We now know that many of the banking profits of that period were illusory. But they generated substantial revenues from corporation tax and income tax on bonuses. The real funding gap was wider even than it appeared.

But the illusion was at its most influential at the highest levels of government. The Financial Times says: “Investment bankers had become the most powerful political lobby in the country and there was … action to restrain City excess. Light touch regulation was not just a matter of policy but a matter of pride.

What would have happened if the Financial Services Authority or Bank of England had sought to block the competing bids from RBS and Barclays for ABN Amro – a contest which, we now know, would bankrupt the bank that won the race? The phones in Downing Street would have been ringing insistently and it is easy to imagine the government’s response.

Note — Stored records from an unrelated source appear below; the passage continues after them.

/-- A request whose handle fills at once with 0x4E. DEDUCED (log 41): R494 does not say which commands test which word, and R56 gives NSLOTS a
meaning for OPEN, WIDEN and NARROW only and DST, its KIND 3 and the MCAST list a meaning for OPEN only; the model tests each field on the
commands that give it one. -/
def creqBad (s : State) (w0 w1 w2 w3 : Word) : Bool :=
  let cmd := fld w0 7 0
  let nslots := fld w3 25 18
  let rslots := fld w3 33 26
  let ep : Fin 32 := ⟨epEp (w1.setWidth 32) % 32, Nat.mod_lt _ (by decide)⟩
  cmd = 0 || 4 < cmd || (w0 &&& ~~~(0x3FF : Word)) != 0 || fld w1 63 32 != 0 || fld w1 15 6 != 0 ||
  fld w2 63 32 != 0 || fld w3 44 34 != 0 || 4096 ≤ fld w3 63 48 || fld w3 5 0 != 0 ||
  (cmd != 4 && (nslots = 0 || 246 < nslots || (cmd = 1 && (rslots = 0 || 16 < rslots)) ||
    (cmd = 1 && ((destinations s w0 w2).isNone || (s.core.send[ep]).circuit)) ||
    (cmd != 1 && !(s.core.send[ep]).circuit)))

/-- CREL on an endpoint (R409, R67): it closes, and Badger is told when its buffer is empty. -/
def closeEndpoint (s : State) (d : Opd) (ep : Fin 32) (w0 w1 w2 w3 : Word) : Res State := do
  let h ← takeHandle s d (.crel ep) false
  if !(s.core.send[ep]).circuit then .ok (retire (completeAt h.2 s.now h.1 1))
  else
    let r : CircReq := ⟨s.core.gcore, some h.1, w0, w1, w2, w3, [], true, 0⟩
    .ok (retire ((h.2.modSend ep fun e => { e with closed := true }).at (s.now + 1) (.sendBufferEmpty ep r)))

/-- R408. A SRC that names anything but a send endpoint 0-29 of this core freezes with ENDPOINT. -/
def execCreq (d : Opd) (vc : BitVec 4) (a b : Opd) (s : State) := finish s (do
  handleDest d
  let x ← commandWords s vc a b
  let w0 := x.1[0]
  let w1 := x.1[1]
  let w2 := x.1[2]
  let pri := if s.core.cell.isSome then s.core.pri else 0
  let w3 := setFld x.1[3] 47 45 (max (fld x.1[3] 47 45) pri)
  let src : EpId := w1.setWidth 32
  check (epKind src = 3 || (epKind src = 0 && epNumber src = s.core.gcore && epEp src < 30)) cENDPOINT (epEp src)
  if epKind src = 3 || creqBad x.2 w0 w1 w2 w3 then
    let h ← takeHandle x.2 d .creq false
    .ok (retire (completeAt h.2 s.now h.1 stIllcmd))
  else if fld w0 7 0 = 4 then closeEndpoint x.2 d ⟨epEp src % 32, Nat.mod_lt _ (by decide)⟩ w0 w1 w2 w3
  else
    let h ← takeHandle x.2 d .creq false
    let dsts := if fld w0 7 0 = 1 then (destinations x.2 w0 w2).getD [] else []
    .ok (retire (h.2.later none (.badgerRequestArrive ⟨s.core.gcore, some h.1, w0, w1, w2, w3, dsts, false, 0⟩))))

/-- R409. -/
def execCrel (d a : Opd) (ta : Bool) (s : State) := finish s (do
  handleDest d
  checkCodes [(1, a)]
  let x ← readSrc s a ta
  check (decide (x.1.val.toNat < 32)) cOPERAND 1
  check (decide (x.1.val.toNat < 30)) cENDPOINT x.1.val.toNat
  closeEndpoint x.2 d ⟨x.1.val.toNat % 32, Nat.mod_lt _ (by decide)⟩ 4
    ((coreEp s.core.gcore x.1.val.toNat).zeroExtend 64) 0 0)

/-! ## Posts (R410, R230, R494) -/

/-- RSIZE of a record-size code. -/
def rsize (rcode : Nat) : Nat := 64 * 2 ^ rcode

/-- A post record is refused with 0x4E. -/
def postBad (cap : Bool) (w0 w1 : Word) (rest : List Word) : Bool :=
  let n := fld w0 47 40
  let rc := fld w0 39 36
  w0.getLsbD 63 || 4 < rc || fld w0 35 0 != 0 || fld w1 63 56 != 0 ||
  (if cap then n != 0 || fld (rest.headD 0) 63 32 != 0 || fld (rest.getD 1 0) 63 43 != 0 || fld (rest.getD 1 0) 42 0 % rsize rc != 0
   else n = 0 || 64 < n || rest.any (fun w => fld w 63 40 != 0 || w.toNat % rsize rc != 0))

/-- The post a record makes. -/
def postOf (cap : Bool) (h : Fin 128) (w0 w1 : Word) (rest : List Word) : Post :=
  ⟨cap, w0.extractLsb' 48 16, w0.extractLsb' 36 4, w1.setWidth 56, if cap then [] else rest.map (·.toNat),
    if cap then (rest.headD 0).toNat else 0, if cap then (rest.getD 1 0).setWidth 43 else 0, some h⟩

/-- The post as the hub takes it: its CLOSE is a wheel the partition observes (R548). -/
def laterPost (p : Post) (n : Nat) : Post := { p with close := p.close + BitVec.ofNat 56 n }

/-- A dem record's size is known once its word 0 is read, so its range is tested then, before its other words are (R480). -/
def dpostOp (s : State) (d a : Opd) (ta : Bool) (cap : Bool) : Res State := do
  handleDest d
  checkCodes [(1, a)]
  let x ← readSrc s a ta
  inTcmData x.1.val (if cap then 32 else 16) 1
  aligned x.1.val 8
  loadGate s x.2 [a]
  let w0 ← ownWord x.2 x.1.val.toNat
  let n := if cap then 2 else min (fld w0 47 40) 64
  inTcmData x.1.val (16 + 8 * n) 1
  let ws ← ownWords x.2 (x.1.val.toNat + 8) (n + 1)
  let w1 := ws.headD 0
  let rest := ws.drop 1
  let round := fld w0 63 48
  let h ← takeHandle x.2 d (.post (BitVec.ofNat 16 round) cap) false
  if postBad cap w0 w1 rest then .ok (retire (completeAt h.2 s.now h.1 stIllcmd))
  else .ok (retire (h.2.later none (.postArrive (laterPost (postOf cap h.1 w0 w1 rest) (partLag s s.part)))))

/-- R410. -/
def execDpostDem (d a : Opd) (ta : Bool) (s : State) := finish s (dpostOp s d a ta false)
/-- R410. -/
def execDpostCap (d a : Opd) (ta : Bool) (s : State) := finish s (dpostOp s d a ta true)

/-! ## LAUNCH (R411) -/

/-- R411, R490, R494. -/
def execLaunch (d a b : Opd) (ta tb : Bool) (s : State) := finish s (do
  handleDest d
  checkCodes [(1, a), (2, b)]
  let x ← read2 s a b ta tb
  let q := x.2.1.val.toNat
  check (decide (q < 4096) && qValid s q && qFunc s q = s.func) cOPERAND 2
  aligned x.1.val 64
  loadGate s x.2.2 [a, b]
  let y ← reachOne x.2.2 (vaOf x.1.val) .read .vector
  throughGate x.2.2 .device
  let job : Job := Vector.ofFn fun i => viewWord x.2.2 (y.pa + 8 * i.val)
  let h ← takeHandle x.2.2 d .launch false
  if job.legal (16 * (partClusters s s.part).length) then
    .ok (retire (pushRelease h.2 .device (.launch h.1 (BitVec.ofNat 12 q) y.pa) false))
  else .ok (retire (completeAt h.2 s.now h.1 stIllcmd)))

/-! ## Fence counters (R412) -/

/-- A counter of the issuing function (R490). -/
def counterOf (s : State) (w : Word) : Res Nat := do
  check (decide (w.toNat < fcCount s s.func)) cOPERAND 1
  .ok w.toNat

def fcincOp (s : State) (a b : Opd) (vec : Option (BitVec 6)) : Res State := do
  checkCodes [(1, a), (2, b)]
  let x ← read2 s a b false false
  let i ← counterOf s x.1.val
  throughGate x.2.2 .device
  .ok (retire (pushRelease x.2.2 .device (.fcinc s.func i x.2.1.val vec) false))

/-- R412. -/
def execFcinc (a b : Opd) (s : State) := finish s (fcincOp s a b none)
/-- R412. -/
def execFcincn (vec : BitVec 6) (a b : Opd) (s : State) := finish s (fcincOp s a b (some vec))

/-- R412: tested at issue, and then when a new value is told. -/
def execFcwait (a b : Opd) (s : State) := finish s (do
  checkCodes [(1, a), (2, b)]
  let x ← read2 s a b false false
  let i ← counterOf s x.1.val
  if x.2.1.val.toNat ≤ (counterValue s s.func i).toNat then do
    throughGate x.2.2 .device
    .ok (beginAcquire (retire x.2.2) s.cur .device false)
  else .ok (x.2.2.setRun s.cur (.stalled (.fcwait i x.2.1.val))))

/-- A strand that waited for a counter goes on with its acquire. -/
def fcwaitEnd (s : State) (k : Fin 16) : State :=
  beginAcquire ((s.modStrand k Strand.next).setRun k .ready) k .device false

/-- R412: waiting strands are told of the value at the wheel after an increment; they stay stalled while the acquire would add to a full write-back
queue (R206). -/
def execFenceCounterNotify (f : Fin 17) (i : Nat) (s : State) : Host.Outcome State Fault Refusal :=
  done (if s.func = f.val && throughFull s then s.atOnce (s.now + 1) (.fenceCounterNotify f i)
  else if s.func = f.val then
    (List.finRange 16).foldl (fun s k =>
      match (s.strand k).run with
      | .stalled (.fcwait j n) => if j = i && n.toNat ≤ (counterValue s f.val i).toNat then fcwaitEnd s k else s
      | _ => s) s
  else s)

/-! ## CANCELH (R348, R349, R58) -/

/-- The command of an entry has left no trace in the engines. -/
def withdrawCommand (s : State) (h : Fin 128) : State :=
  let keep := fun (c : EngCmd) => c.handle != h
  let t := dropActs s fun a => match a with | .command c => c.handle = h | .completion g _ => g = h | _ => false
  let t := t.withHub fun b => { b with rounds := b.rounds.map fun r => match r.run with
    | some c => if c.handle = h then { r with run := none } else r
    | none => r }
  t.withCore fun c =>
    { c with
      tile := { c.tile with pend := c.tile.pend.filter fun p => keep p.1 }
      copy := { c.copy with intake := c.copy.intake.filter keep, chans := c.copy.chans.filter fun x => keep x.cmd }
      memIntake := c.memIntake.filter keep
      xchgIntake := c.xchgIntake.filter keep }

/-- Badger's CANCELLED answer record (R58, R62). -/
def cancelledRecord (s : State) (w3 : Word) : State :=
  putWords s (tcmPa s.core.gcore (fld w3 17 0)) [word (3 * 2 ^ 56), 0, 0, 0, 0, 0, 0, 0]

/-- Is the act a circuit request under the handle, on its way to Badger or waiting for its search? -/
def isRequest (h : Fin 128) : Act → Bool
  | .badgerRequestArrive r | .circuit r => r.handle = some h
  | _ => false

/-- Is it a CREL still waiting for its buffer? -/
def isClosing (h : Fin 128) : Act → Bool
  | .sendBufferEmpty _ r => r.handle = some h
  | _ => false

/-- Withdraws a circuit request Badger has not begun to search. -/
def withdrawCircuit (s : State) (h : Fin 128) : State :=
  let mine : CircReq → Bool := fun p => p.handle = some h
  let reqs := (s.agenda.filterMap fun e => match e.2 with
      | .badgerRequestArrive r => if r.handle = some h then some r else none
      | _ => none) ++ s.fab.pending.filter mine
  if s.agenda.any (fun e => isClosing h e.2) then completeAt (dropActs s (isClosing h)) (s.now + 2) h stCancelled
  else match reqs with
    | [] => s
    | r :: _ =>
      let t := (dropActs s (isRequest h)).withFab fun f => { f with pending := f.pending.filter fun p => !mine p }
      let t := if r.crel then t else cancelledRecord t r.w3
      let n := if s.fab.pending.any mine then max 1 (256 * (r.wheel + 8) - s.now) else 2048
      t.later (some n) (.completion h ⟨3, 0, 0⟩)

/-- Withdraws a post the hub has not counted. -/
def withdrawPost (s : State) (h : Fin 128) : State :=
  let mine : Act → Bool := fun a => match a with | .postArrive p => p.handle = some h | _ => false
  if s.agenda.any (fun e => mine e.2) then (dropActs s mine).later (some 512) (.completion h ⟨3, 0, 0⟩) else s

/-- The store buffer without the launch of an entry; its release still happens. -/
def unlaunch (h : Fin 128) : SbItem → SbItem
  | .release n sc (.launch g q pa) wr f => .release n sc (if g = h then .none else .launch g q pa) wr f
  | i => i

/-- Withdraws a launch the hub has not performed. -/
def withdrawLaunch (s : State) (h : Fin 128) : State :=
  let mine : Act → Bool := fun a => match a with | .launchEnqueue g _ _ => g = h | _ => false
  let t := dropActs s mine
  let drop : Strand → Strand := fun x => { x with sb := x.sb.map (unlaunch h) }
  let t := t.withCore fun c => { c with strands := vmap drop c.strands }
  t.later (some 512) (.completion h ⟨3, 0, 0⟩)

/-- Is the launch of an entry still to be performed? -/
def launchPending (s : State) (h : Fin 128) : Bool :=
  s.agenda.any (fun e => match e.2 with | .launchEnqueue g _ _ => g = h | _ => false) ||
  s.core.strands.toList.any fun x => x.sb.any fun i => match i with
    | .release _ _ (.launch g _ _) _ _ => g = h
    | _ => false

/-- The withdrawal of the operation of a pending entry that has not started. -/
def withdraw (s : State) (h : Fin 128) : State :=
  let e := s.core.table[h]
  if e.state != .pending || e.started then s
  else match e.owner with
    | .tile | .copy | .mem | .xchg => completeAt (withdrawCommand (startEntry s h) h) (s.now + 2) h stCancelled
    | .creq | .crel _ => withdrawCircuit s h
    | .post _ _ => withdrawPost s h
    | .launch => if launchPending s h then withdrawLaunch (forgetUnits (startEntry s h) h) h else s

/-- R348. -/
def execCancelh (a : Opd) (s : State) := finish s (do
  handleCodes [(1, a)]
  match locOf s.st.frm a with
  | some l =>
    match (s.st.reg l).bind with
    | some (.handle h) => .ok (retire (withdraw s h))
    | _ => .ok (retire s)
  | none => .ok (retire s))

end Sys2Proof.Machine
end

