-- ==== Sys2Proof/Machine/Exchange.lean ====
section
/-! DEFINITION. The phased exchange (R230-R243, R407, R453, R516-R519) as one package sees it: posts at the hub, Owl's grants, phases and
calendars, XRUN with its lists, records sent and arriving, moved records and the second round, and the handles. Rows of other
packages and records from them come from the outside (log 23). -/

namespace Sys2Proof.Machine

/-! ## Rounds at the hub -/

/-- The second round of a first one (R241). -/
def secondOf (r : BitVec 16) : BitVec 16 := r ||| 0x8000
def firstOf (r : BitVec 16) : BitVec 16 := r &&& 0x7FFF
def isSecond (r : BitVec 16) : Bool := r.getLsbD 15

def Round.fresh (r : BitVec 16) : Round :=
  ⟨r, false, 0, 0, none, List.replicate 64 0, 0, [], [], none, false, none, none, List.replicate 64 0, List.replicate 64 0, [], 0, [], [], 0⟩

def findRound (s : State) (r : BitVec 16) : Option Round := s.hub.rounds.find? (·.round = r)

/-- Changes a round, listing it first when it is not there. -/
def modRound (s : State) (r : BitVec 16) (f : Round → Round) : State :=
  let base := (findRound s r).getD (Round.fresh r)
  s.withHub fun h => { h with rounds := h.rounds.filter (·.round != r) ++ [f base] }

/-- RSIZE of a round. -/
def rsizeOf (rcode : BitVec 4) : Nat := rsize rcode.toNat

/-- A list with n added at place i. -/
def addAt (xs : List Nat) (i n : Nat) : List Nat := xs.set i (xs.getD i 0 + n)

/-- Records demanded per destination by a demand post. -/
def postRecords (p : Post) : List Nat :=
  (List.range 64).map fun i => p.bytes.getD i 0 / rsizeOf p.rcode

/-- Fills handles with a status, when their operation was a post of this core. -/
def fillPosts (s : State) (hs : List (Fin 128)) (st : Nat) : State := hs.foldl (fun s h => completeAt s (s.now + 1) h st) s

/-- The ROUND record (R499). -/
def roundRecord (s : State) (reason : Nat) (r : BitVec 16) (fn : Nat) : State :=
  fabricRecord s 0x0709 (reason * 2 ^ 16 + r.toNat) (word (pkgNo s)) fn

/-- The function a post concerns. -/
def postFunc (s : State) (p : Post) : Nat := if p.handle.isSome then s.func else 16

/-- A post differs in CLOSE, RCODE or BUF from what the hub took (R516). -/
def postDiffers (r : Round) (p : Post) : Bool :=
  r.counted && (r.close != p.close.toNat || r.rcode != p.rcode ||
    (p.cap && (match r.buf with | some b => b != p.buf.toNat | none => false)))

/-- The hub counts a post (R231). -/
def countPost (s : State) (p : Post) : State :=
  let hs := p.handle.toList
  let first := !((findRound s p.round).map (·.counted)).getD false
  let s := hs.foldl startEntry s
  let s := modRound s p.round fun r =>
    let r := { r with counted := true, close := p.close.toNat, rcode := p.rcode }
    if p.cap then
      { r with buf := some (r.buf.getD p.buf.toNat), cap := r.cap + p.room, capHandles := r.capHandles ++ hs }
    else { r with demand := List.zipWith (· + ·) r.demand (postRecords p), demHandles := r.demHandles ++ hs }
  if first then
    (s.at (256 * p.close.toNat) (.roundClose p.round)).at (256 * (p.close.toNat + 32)) (.calendarTimeout p.round)
  else s

/-- R231, R516. -/
def execPostArrive (p : Post) (s : State) : Host.Outcome State Fault Refusal :=
  if p.close.toNat ≤ s.wheel then done (fillPosts s p.handle.toList stLate)
  else
    match findRound s p.round with
    | some r =>
      if postDiffers r p then done (fillPosts (roundRecord s 1 p.round (postFunc s p)) p.handle.toList stIllcmd)
      else done (countPost s p)
    | none => done (countPost s p)

/-! ## The row goes to Owl (R231, R237) -/

/-- Phase 0 starts 8 wheels after CLOSE, or after the wheel a failover begins (R235, R243). -/
def ownRow (s : State) (r : Round) (from_ : Nat) : OwlRow :=
  ⟨r.round, pkgNo s, r.close, r.rcode, r.demand, r.cap, from_ + 8, from_⟩

/-- The hub holds a domain's active Owl: the Owls of every package but 0 stay idle (R49). -/
def owlRuns (s : State) : Bool := s.hub.owlActive && pkgNo s = 0

/-- The last cycle of the wheel 4 after CLOSE (or after T), by which Owl uses the rows that reached it and holds the calendar (R237, R243, R516). -/
def formAt (lead : OwlRow) : Nat := 256 * (lead.start - 4) + 255

/-- Sends the row and entry; seen here when this package's hub holds the active Owl, which forms the calendar within 4 wheels of CLOSE. A row
already with this Owl is not used twice (R243). -/
def sendRow (s : State) (r : Round) (from_ : Nat) : State :=
  if owlRuns s && !s.hub.rows.any (fun x => x.round = r.round && x.pkg = pkgNo s && x.close = r.close) then
    (s.withHub fun h => { h with rows := h.rows ++ [ownRow s r from_] }).atOnce (formAt (ownRow s r from_)) (.owlCalendar r.round [])
  else s

/-- R231. -/
def execRoundClose (round : BitVec 16) (s : State) : Host.Outcome State Fault Refusal :=
  match findRound s round with
  | some r => done (if r.counted then sendRow s r r.close else s)
  | none => done s

/-! ## Owl (R233-R237, R516) -/

/-- Owl uses the first row it receives for CLOSE and RCODE; a row that differs or came past CLOSE + 4 counts as zero. -/
def rowUsed (lead x : OwlRow) : Bool := x.close = lead.close && x.rcode = lead.rcode && decide (x.arrive ≤ lead.start - 4)

/-- Grants of one column (R233): demand by package, ascending. -/
def grantColumn (cap : Nat) (ds : List (Nat × Nat)) : List (Nat × Nat) :=
  if (ds.map (·.2)).foldl (· + ·) 0 ≤ cap then ds
  else
    let n := (ds.filter fun d => 0 < d.2).length
    let base := ds.map fun d => (d.1, d.2, min d.2 (cap / n))
    let left := cap - (base.map (·.2.2)).foldl (· + ·) 0
    (base.foldl (fun (a : Nat × List (Nat × Nat)) d =>
      let add := min a.1 (d.2.1 - d.2.2)
      (a.1 - add, a.2 ++ [(d.1, d.2.2 + add)])) (left, [])).2

/-- Rows by ascending package. -/
def insertRow (x : OwlRow) : List OwlRow → List OwlRow
  | [] => [x]
  | y :: ys => if x.pkg ≤ y.pkg then x :: y :: ys else y :: insertRow x ys

/-- The grant matrix, nonzero entries. -/
def grantMatrix (rows : List OwlRow) : List ((Nat × Nat) × Nat) :=
  let rs := rows.foldr insertRow []
  (List.range 64).flatMap fun c =>
    let cap := ((rs.find? (·.pkg = c)).map (·.cap)).getD 0
    ((grantColumn cap (rs.map fun r => (r.pkg, r.demand.getD c 0))).filter fun g => g.2 != 0).map fun g => ((g.1, c), g.2)

/-- Sum of row r of a quanta list. -/
def quantaSum (q : List ((Nat × Nat) × Nat)) (r : Nat) : Nat := ((q.filter fun x => x.1.1 = r).map (·.2)).foldl (· + ·) 0

/-- Rows with anything left, by sum descending and package ascending. -/
def insertBySum (q : List ((Nat × Nat) × Nat)) (r : Nat) : List Nat → List Nat
  | [] => [r]
  | y :: ys =>
    if quantaSum q y < quantaSum q r || (quantaSum q r = quantaSum q y && r < y) then r :: y :: ys
    else y :: insertBySum q r ys

def rowOrder (q : List ((Nat × Nat) × Nat)) : List Nat :=
  ((List.range 64).filter fun r => 0 < quantaSum q r).foldr (insertBySum q) []

/-- The column row r takes: the largest quanta among free columns, ties by lowest. -/
def pickColumn (q : List ((Nat × Nat) × Nat)) (taken : List Nat) (r : Nat) : Option (Nat × Nat) :=
  let free := (List.range 64).filterMap fun c =>
    if taken.contains c then none
    else match q.find? (fun x => x.1 = (r, c)) with
      | some x => if x.2 = 0 then none else some (c, x.2)
      | none => none
  match free with
  | [] => none
  | x :: xs => some (xs.foldl (fun b y => if b.2 < y.2 then y else b) x)

/-- The pairs of one phase, with their quanta. -/
def phasePairs (q : List ((Nat × Nat) × Nat)) : List ((Nat × Nat) × Nat) :=
  ((rowOrder q).foldl (fun (a : List Nat × List ((Nat × Nat) × Nat)) r =>
    match pickColumn q a.1 r with
    | some x => (x.1 :: a.1, a.2 ++ [((r, x.1), x.2)])
    | none => a) ([], [])).2

/-- R234: the phases; every phase empties at least one entry. -/
def phasesOf : (fuel : Nat) → List ((Nat × Nat) × Nat) → List (List (Nat × Nat) × Nat)
  | 0, _ => []
  | n + 1, q =>
    match phasePairs q with
    | [] => []
    | p :: ps =>
      let len := ps.foldl (fun m x => min m x.2) p.2
      let on := (p :: ps).map (·.1)
      (on, len) :: phasesOf n (q.map fun x => if on.contains x.1 then (x.1, x.2 - len) else x)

Little has changed. The government continues to see financial services through the eyes of the financial services industry, for which the priority is to restore business as usual. For a time in 2008, it seemed possible to argue that a package of temporary support for the banking industry, combined with substantial recapitalisation of the weaker players, might stabilise the financial sector and prevent serious knock-on effects.

But the problems of banks are much deeper than were then acknowledged and the destabilisation of the real economy has happened anyway. Government now provides taxpayers’ money to financial services businesses in previously unimaginable quantities. But there is no control over the use of the money, no insistence on structural reform or management reorganisation, no safeguarding of the essential economic functions of the financial services industry and no accountability for the damage that has been done.

It is as though the teenage children and their friends were to wreck the house and then demand that the grown-ups clean up before the next party. Their parents are too intimidated to do anything more than ask Uncle Adair to keep an eye on them and excoriate the hapless Fred who made off with some of the silver.